成婚之前,周稷山要回去接亲,不能留在这里,走之前再抱着她说:“平安,其实这次准备充分,算我们第一次成婚,所以我还是想认真些,不当成是做给别人看的,就当是一场大婚。”
没打算大办的婚礼现在应有的皆齐全,周稷山不想当成一场假婚匆忙结束,况且他本就想与平安再成两次亲。
“平安等到了晋陵我再办一次,如果回去了,我们还办一次,就当你嫁我三次。”
见他越说越多,恨不得每年都结一次婚,邬平安嗔他贪心:“办这么不觉得累吗?一两次就够了。”
周稷山道:“不累,每次的意义不同,在这里办古礼和现礼的婚礼,是我们想要回去的愿望;回去后办现礼和古礼的婚礼,代表我们不忘曾经的经历。”
但其实能不能回去谁也不知道,那便把回去再结婚当成一种寄托,所以邬平安也没拒绝:“好。”
周稷山心满意足,又与她坐了小半日才回去。
临走前他道:“后日我来接你,平安等着我来盖头。”
邬平安弯眸笑盈盈:“好。
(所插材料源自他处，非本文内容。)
/-- R311: FPACK places the code of a scaled FP32 value and keeps the other bits of its destination; FUNPK gives the
FP32 value of a code; a control word that R311 refuses traps with ILLFLD, SUB 48, in the executing lanes. -/
def Obligations.NarrowComplete : Prop :=
  ∀ (w : AluW) (s : State) (n : Fin 32), w.dst = .v n → 2 ≤ s.cw.stk →
    let c := s.full s.lead w.b 7
    let f := s.narrowOf c
    let cw := narrowCw w.ty.toNat
    let pos := cw * bits c 4 3
    let scale : Int := (bits c 8 8 : Int) - 127
    (s.narrowBad w.ty.toNat c = false →
      (∃ t, exec (.fpack w) s = .next t ∧ LaneResult s t w.ctl n 15 fun l =>
        setBits ((s.cw.lane l).v s.cw.stk n).toNat pos cw (f.encode w.rm.toNat w.sat
          (if bits c 8 8 = 255 then .nan else (f32Fmt.decode (s.val l w.a 11)).scale (-scale)))) ∧
      ∃ t, exec (.funpk w) s = .next t ∧ LaneResult s t w.ctl n 15 fun l =>
        if bits c 8 8 = 255 then 0x7FC00000
        else f32Fmt.encode 0 false ((f.decode (bits (s.val l w.a 15) pos cw)).scale scale)) ∧
    (s.narrowBad w.ty.toNat c = true → s.active w.ctl ≠ [] →
      ∀ i ∈ [Instr.fpack, Instr.funpk], exec (i w) s =
        .next (s.enterTrap s.key 2 48 (maskOf (s.active w.ctl)) s.cur.va s.cur.va))

/-- R297, R82: MOV into a time register of each executing lane: the register holds the image written, where a STATE of
7 or more is written as 0, and carries no request. R258: ZOP combines two z sources, tests a value for zero, or takes
a bit of it. -/
def Obligations.TimeAndZWritesComplete : Prop :=
  (∀ (w : AluW) (s : State) (n : Fin 4), w.dst = .t n →
    ∃ t, exec (.mov w) s = .next t ∧ OnlyLanes s t ∧ ∀ l ∈ s.lanes,
      let x := s.cw.lane l
      let y := BitVec.ofNat 32 (s.val l w.a w.ty.toNat)
      if ctlHolds w.ctl x then t.cw.lane l = { x with
        pc := s.nextVa, t := put n (if 7 ≤ tstate y then timage 0 (tvalue y) else y) x.t, treq := del n x.treq }
      else Passed s x (t.cw.lane l)) ∧
  ∀ (w : AluW) (s : State), ∃ t, exec (.zop w) s = .next t ∧
    let a := s.raw s.lead w.a false = 1
    let b := s.raw s.lead w.b false = 1
    if ctlHoldsU w.ctl s.cw then ∃ r, ZResult s t w.dst.num r ∧
      (w.ty = 0 → (r = true ↔ a ∧ b)) ∧ (w.ty = 1 → (r = true ↔ a ∨ b)) ∧ (w.ty = 2 → (r = true ↔ ¬(a ↔ b))) ∧
      (w.ty = 3 → (r = true ↔ a ∧ ¬b)) ∧ (w.ty = 4 → (r = true ↔ s.val s.lead w.a 16 ≠ 0)) ∧
      (w.ty = 5 → r = (s.val s.lead w.a 16).testBit (s.val s.lead w.b 15 % 64))
    else PassedOn s t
”
她将周稷山送走,再次回到家中,黛儿在贴囍,狗围在后面欢快地摇着尾巴,见她回来还冲她汪叫着摇尾巴。
若不是知道狗是妖兽,邬平安还真觉得它就是一只小狗。
黛儿回头比划:还有些没贴完。
邬平安上前帮她。
等忙完,家中也有几分喜庆,但邬平安却觉得少了一人,再狭窄热闹的院子也似乎变得冷冷清清的。
邬平安抚摸大红贴纸,心里面空落落的。
发觉自己在想周稷山,她忍不住想难怪有‘一日不见如隔三秋兮’的诗,她才与周稷山分开,便觉得已经过了好久。
周稷山走后,邬平安搬回原本的房间。
屋内与之前不同,里面有许多周稷山居住的痕迹,他爱戴的毛襟没有带走,还有平素爱捣鼓的几件小玩意也还留在这里。
邬平安笑想他明明是灵
魂三十的男人,却总是喜欢这些小东西,大抵是因为他来时太小了,至今还依旧保持少年气性,但她也喜欢周稷山这副少年意气。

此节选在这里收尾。